Haven't had trust issues or GPO issues in some time, heck...to be honest I see more issues with XP and 7 on 2012-level domains than 8 or 10.

Boy do I miss having student access... I have my 10 Education version, 8.1, 7 and 2012R2 Datacenter licenses all running PC's or VM's at my home lab, still use it to this day for cert testing, home-use, VPN access while on the road, etc.


----------



## Deleted member 67555 (Sep 2, 2016)

I have 2 with 10 and one with 7...
I still use 7 for MCE...but since OpenELEC linux works great as an OTA DVR I may be done with 7 soon.


----------



## R-T-B (Sep 2, 2016)

I'm back on 10 after a fever induced linux bout.  I have a million things I did wrong in my linux install that just basically had me realizing it was trashed at the end.  I will probably try it again later, but fevers and linux don't mix well.


----------



## theFOoL (Sep 2, 2016)

I had Windows10 on my Zotac Mini-PC but the WiFi Driver was acting up so I had to reinstall Windows7 and everything works fine now


----------



## Frick (Sep 2, 2016)

Windows 10 Pro, Windows 10 Pro and Lubuntu. Windows 7 Home Premium at work.


----------



## m0nt3 (Sep 2, 2016)

Arch Linux, I am over using Windows or Microsoft Products. It has been removed from all my personal computers. There are enough good games on linux to keep me happy for a long time and older games I can go back and play just fine on wine (like S.T.A.L.K.E.R). Windows 10 was the straw that broke the camels back for me. Now I run an operating system that I control and conforms to me instead of the other way around.


----------



## TheoneandonlyMrK (Sep 2, 2016)

m0nt3 said:


> Arch Linux, I am over using Windows or Microsoft Products. It has been removed from all my personal computers. There are enough good games on linux to keep me happy for a long time and older games I can go back and play just fine on wine (like S.T.A.L.K.E.R). Windows 10 was the straw that broke the camels back for me. Now I run an operating system that I control and conforms to me instead of the other way around.

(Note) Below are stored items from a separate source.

/-- One codeword that a scrub finds in error (R170, R171): its stack byte address (for SCRUB_RANGE its HBM
offset), whether it was correctable, and whether it is still correctable when read again at once. -/
structure ScrubHit where
  addr : Nat
  correctable : Bool
  again : Bool
  deriving DecidableEq, Repr

/-- A package link (R23). -/
inductive PkgLink where
  | kdkd (a b : Die)
  | kdxd (k x : Die)
  | xdxd (a b : Die)
  | cxkd (k : Die)
  | cxxd (x : Die)
  deriving DecidableEq, Repr

/-- One failed test of a Loupe suite with its reruns (R384): the test ID, the failing unit's tile and
KIND, whether it failed only hot, only under its pattern, or with a repeat that passed. -/
structure LoupeFailure where
  test : BitVec 16
  tile : Option TileIx
  kind : Fin 6
  tempOnly : Bool
  patternOnly : Bool
  intermittent : Bool
  deriving DecidableEq, Repr

/-- The firmware image as the boot ROM reads it (R451): header fields, whether the SHAKE256 of its
public key equals the key hash of the PSB, whether its signature verifies, and its measurement. -/
structure FwImage where
  magic : Word
  version : Word
  svn : BitVec 16
  raiseSvn : Bool
  len : Word
  keyOk : Bool
  sigOk : Bool
  measurement : BitVec 512
  deriving DecidableEq, Repr

/-- The boot-time test of one group of 32 data lanes of a package link and its spare (R24): the lanes that fail, 32 for
the spare. -/
structure LinkTest where
  link : PkgLink
  group : Nat
  failed : List Nat
  deriving DecidableEq, Repr

/-- What boot finds on pins and in the units it tests (R452): the straps, the paths, the flash
channels, the image delivered on a new tray, stacks that fail training twice, interface lanes that training repairs
(stack and lane), the failed tests of each run of the boot suite on a cluster (R390), from its first run on, groups
of package link lanes with failures, ports without a signal (no fibre, or an unpowered peer), whether CX had lost power,
the raw capacity of the working channels in GiB and the flash's spare blocks. -/
structure BootEnv where
  straps : BitVec 15
  locPar : Bool
  powerLost : Bool
  pcieUp : Bool
  i3cUp : Bool
  channels : BitVec 8
  answered : BitVec 8
  image : Option FwImage
  stackFails : BitVec 32
  stackLanes : List (Nat × Nat)
  suite : List (Nat × List (List LoupeFailure))
  linkTests : List LinkTest
  noSignal : BitVec 32
  feeds : BitVec 2
  capacity : Word
  spareBlocks : Word
  deriving DecidableEq, Repr

/-- A thermal sensor class (R430), in table order. -/
inductive ThermalClass where
  | island | hbm | ioDie | optic | cx
  deriving DecidableEq, Repr

/-- What resets the PCIe function (R305). -/
inductive FnReset where
  | flr | hotReset | linkDown
  deriving DecidableEq, Repr

/-- The sides of a link's credit report in INIT (R273): units held per lane, the last sequence number
accepted, and whether the peer's receive side was reset. -/
structure InitReport where
  held0 : BitVec 11
  held1 : BitVec 11
  lastSeq : BitVec 16
  wasReset : Bool
  deriving DecidableEq, Repr

/-- VL1 load of the package links in one second (R277): the links between a compute die and an I/O die that were
VL1-bound, and the open windows of such links that carried VL1, in percent. -/
structure LevelLoad where
  boundLinks : List (Die × Die)
  utilPackage : Nat
  deriving DecidableEq, Repr

/-- The outcome of an attempt of a recovery step (R364). -/
inductive StepEnd where
  | reached
  | failedAttempt
  deriving DecidableEq, Repr

/-- What retention refresh moves a block for (R417). -/
inductive RefreshCause where
  | reads | age | corrections
  deriving DecidableEq, Repr

/-- IEEE 1149.1 and 1149.6 instructions of the test access port (R483). -/
inductive TapInstr where
  | bypass | idcode | samplePreload | extest | extestPulse | extestTrain
  deriving DecidableEq, Repr

/-- The SPDM requests of R457; `other` is every unsupported request. -/
inductive SpdmRequest where
  | getVersion | getCapabilities | negotiateAlgorithms | getDigests (slot : Nat)
  | getCertificate (slot : Nat) | challenge (slot : Nat) | getMeasurements (index : Nat) (signed : Bool)
  | other
  deriving DecidableEq, Repr

/-- How a drain or a serve ends (R341, R373). -/
inductive XferEnd where
  | done
  | uncorrectable
  | pageCheck
  deriving DecidableEq, Repr

/-- The kinds of register block named by a stall (R440, R444). -/
inductive StallTarget where
  | kd (d : Die)
  | fab (p : Port)
  | mem (n : StackIx)
  | time
  deriving DecidableEq, Repr
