/-- Whether host memory cannot be reached for a command: a DMA error (R316), or no PCIe path (R280). -/
def State.dmaFails (s : State) (c : Cx) : Bool :=
  c.bus.error || !s.pkg.pciePath || s.cmd.poisoned (hostReads c).1 (hostReads c).2

/-- Replace the deadline of an open command: a scheduled hall time plus its timeout (R299). -/
def State.scheduleAt (ref : CmdRef) (at_ : Nat) (s : State) : State :=
  { s with cmd := s.cmd.modify ref fun o => { o with deadline := some (at_ + o.timeoutNs) } }

end Sys2Proof.Machine
end

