def execPdelayRespReceived (port : Port) (msg : PtpMsg) (s : State) : Host.Outcome State Fault Refusal :=
  .next (s.pdelayResp port msg)

/-! ## Servo events -/

/-- The other configured port, where there is one and it is UP (R204). -/
def State.otherUp (s : State) : Option Nat :=
  let a := s.time.activeUp.toNat
  let o := if a = s.time.upPort.toNat then s.time.upPort2.toNat else s.time.upPort.toNat
  if o < 32 ∧ o ≠ a ∧ (s.portAt o).st = stUp then some o else none

/-- UPSTREAM_LOSS (R204, R208): the switch to the other port, and HOLDOVER from LOCKED. -/
def State.upstreamLoss (s : State) : State :=
  if s.time.role ≠ 1 then s
  else
    let a := s.time.activeUp.toNat
    let down := decide (a < 32) && (s.portAt a).st != stUp
    let s1 := if down then s else s.elapseTick (s.time.syncTick + 2 * s.time.syncTicks)
    let s2 := match s1.otherUp with
      | some o => State.emit .timeUpstreamSwitch (uCx cxTime) [a, o]
          { s1 with time := { s1.time with activeUp := BitVec.ofNat 6 o } }
      | none => s1
    let s3 := { s2 with time := { s2.time with syncTick := s2.time.ticks } }
    if s3.time.st = svLocked then s3.enterHoldover else s3

def execUpstreamLoss (s : State) : Host.Outcome State Fault Refusal := .next s.upstreamLoss

/-- HOLDOVER_EXPIRY: HOLDOVER.MS elapses without a valid Sync (R208). -/
def execHoldoverExpiry (s : State) : Host.Outcome State Fault Refusal :=
  .next (if s.time.role = 1 ∧ s.time.st = svHoldover then
    (s.elapseTick (s.time.holdTick + s.time.holdMs.toNat * ticksPerMs)).enterLost
  else s)

/-- NS.FRAC at an edge, read as signed about 0 (R208). -/
def ppsOffset (h : HallTime) : Int :=
  let f : Int := ((h.ns.toNat * 2 ^ 32 + h.frac.toNat : Nat) : Int)
  if h.ns.toNat < nsPerSec / 2 then f else f - ((nsPerSec * 2 ^ 32 : Nat) : Int)

/-- PPS_IN_EDGE_SERVO: an edge of TIME_PPS_IN gives the grandmaster servo an offset (R208). -/
def execPpsInEdgeServo (sub : BitVec 4) (s : State) : Host.Outcome State Fault Refusal :=
  .next (if s.time.role = 2 ∧ !s.safeBlock 1 then
    State.servoMaster (ppsOffset (s.time.edgeTime sub.toNat))
      { s with time := { s.time with ppsTick := some s.time.ticks } }
  else s)

/-- PPS_IN_LOSS: no edge for 2 s sends a locked grandmaster into HOLDOVER (R208). -/
def execPpsInLoss (s : State) : Host.Outcome State Fault Refusal :=
  .next (if s.time.role = 2 ∧ s.time.st = svLocked then
    (s.elapseTick (s.time.ppsTick.getD s.time.ticks + 2 * ticksPer 0)).enterHoldover
  else s)

/-! ## TIME registers -/

/-- BAR0 offsets of TIME.INC_FRAC and TIME.INC_NS (R192, R440). -/
def offIncFrac : Nat := 0x1010
def offIncNs : Nat := 0x1014

/-- TIME_INC_WRITE: INC_NS commits the staged fraction (R189, R191); the PCIe path may not write it (R442). -/
def execTimeIncWrite (m : Master) (v : Word) (s : State) : Host.Outcome State Fault Refusal :=
  .next (if m = .pcie then s.denied offIncNs 0
  else s.setInc (bits v.toNat 3 0 * 2 ^ 32 + s.time.stagedFrac.toNat))
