/-- TRANSPOSE_DONE: the engine has written the destination, its scale and then the completion entry (R122, R124). -/
def State.transposeDone (t : Tile) (port : CorePort) (col : Collisions) (s : State) : State :=
  let k := s.tileAt (Tile.key t)
  match k.dmaCur with
  | some e =>
    if !isTranspose e.d ∨ 32 ≤ k.compQ.length then s
    else match transDecode e.d with
      | some x => if s.transErr t x = 0 then (s.transposeEnds t x port col).unitOn t 2 else s.unitOn t 2
      | none => s
  | none => s

def execTransposeDone (e : TransposeEnd) (s : State) : Host.Outcome State Fault Refusal :=
  .next (if s.resident e.tile then (s.transposeDone e.tile e.port e.col).retireDue else s)

/-! ## The core -/

/-- TILE_TRAP: an exception of the core or a parity error in instruction memory (R89). -/
def execTileTrap (t : Tile) (mcause mepc : Word) (s : State) : Host.Outcome State Fault Refusal :=
  .next (if s.coreRuns t then s.tileTrap t.die t.lc t.tile mcause.toNat mepc.toNat 0 else s)

/-- PHASE_WAIT: a load stalls until the next phase start (R87). -/
def State.corePhaseWait (t : Tile) (rd : RegIx) (s : State) : State := s.modTile t fun k => { k with run := .phaseWait rd }

def execPhaseWait (t : Tile) (s : State) : Host.Outcome State Fault Refusal :=
  .next (if s.coreRuns t then s.corePhaseWait t 0 else s)

/-- WAIT_IN: a load stalls until ARRIVALS reaches WAIT_TARGET, and returns ARRIVALS (R87). -/
def TileState.waitIn (rd : RegIx) (t : TileState) : TileState :=
  if t.waitTarget.toNat ≤ t.arrivals.toNat then t.resume rd t.arrivals else { t with run := .waitIn rd }

def execWaitIn (t : Tile) (s : State) : Host.Outcome State Fault Refusal :=
  .next (if s.coreRuns t then s.modTile t (TileState.waitIn 0) else s)

/-- WAIT_TARGET: a store (R87). -/
def State.coreWaitTarget (t : Tile) (v : Word) (s : State) : State := s.modTile t fun k => { k with waitTarget := v }

def execWaitTarget (t : Tile) (v : Word) (s : State) : Host.Outcome State Fault Refusal :=
  .next (if s.coreRuns t then s.coreWaitTarget t v else s)

/-- HALT: any store ends the tile's work for this phase (R87). -/
def State.coreHalt (t : Tile) (s : State) : State := s.modTile t fun k => { k with run := .halted }

def execHalt (t : Tile) (s : State) : Host.Outcome State Fault Refusal :=
  .next (if s.coreRuns t then s.coreHalt t else s)

/-- The entry that a load of the completion words shows; of an empty queue it is 0 (R88). -/
def TileState.completion (t : TileState) : Nat := (t.compQ.headD 0).toNat

/-- A load of the high completion word removes the entry (R87, R88). -/
def TileState.readCompletion (rd : RegIx) (t : TileState) : TileState :=
  { t.resume rd (BitVec.ofNat 32 (t.completion / 2 ^ 32)) with compQ := t.compQ.drop 1 }

/-- The load, after which the DMA engine may go on. -/
def State.coreCompletion (t : Tile) (rd : RegIx) (s : State) : State := (s.modTile t (TileState.readCompletion rd)).unitOn t 2

def execDmaCompletionRead (t : Tile) (s : State) : Host.Outcome State Fault Refusal :=
  .next (if s.coreRuns t then s.coreCompletion t 0 else s)

/-! ## Doubled clusters -/

/-- Whether a tile can not go on: its core waits, or has ended its work for the phase, and no work is in its queues and
units (R110; log entry 146). -/
def TileState.stuck (t : TileState) : Bool := (t.run.waits || t.run == .halted) && t.quiet

/-- Whether the update engine of a logical cluster has entries to work on (R110, R130). -/
def State.updating (s : State) (ck : Nat) : Bool :=
  let c := s.clusterAt ck
  c.phase == some .update && !s.stepFrayed c.step &&
    s.prog.any fun (p : Program) => !(p.updateList ck).isEmpty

Drama, with a bit of effort ,sorry I lie with no real effort win 10 does only what I want when i want and I've had no issues doing anything on it ,Microsoft is a pain in the ass at times but they aren't as bad as some companies and their Os is the easiest to use and most diversly featured and from an engineering point of view addaptable around imho.
You can plug almost anything into windows via an adapter for a simple example yet the same adapter likely won't have linux drivers and they aren't as easy to install if available, I think for me though windows is normally at the edge of the future in potential while linux is always in the past ,I couldn't use dx12 features on linux on anything fun for a few more months if not more yet I played bf1 the other day on win 10.
I suppose I bought my pc for my own reasons though as did everyone, my reasons being for messing with hardware and software ,overclocking and benching ,FOLDING ,occasionally gaming(I prefer cutting edge features story's and experience) and boring shit like surfing and cv posting , put as much effort into win 10 as you have had to with linux just learning basics and I can't see how it couldn't pan out better for you.


----------



## m0nt3 (Sep 2, 2016)

theoneandonlymrk said:


> Drama, with a bit of effort ,sorry I lie with no real effort win 10 does only what I want when i want and I've had no issues doing anything on it ,Microsoft is a pain in the ass at times but they aren't as bad as some companies and their Os is the easiest to use and most diversly featured and from an engineering point of view addaptable around imho.
> You can plug almost anything into windows via an adapter for a simple example yet the same adapter likely won't have linux drivers and they aren't as easy to install if available, I think for me though windows is normally at the edge of the future in potential while linux is always in the past ,I couldn't use dx12 features on linux on anything fun for a few more months if not more yet I played bf1 the other day on win 10.
> I suppose I bought my pc for my own reasons though as did everyone, my reasons being for messing with hardware and software ,overclocking and benching ,FOLDING ,occasionally gaming(I prefer cutting edge features story's and experience) and boring shit like surfing and cv posting , put as much effort into win 10 as you have had to with linux just learning basics and I can't see how it couldn't pan out better for you.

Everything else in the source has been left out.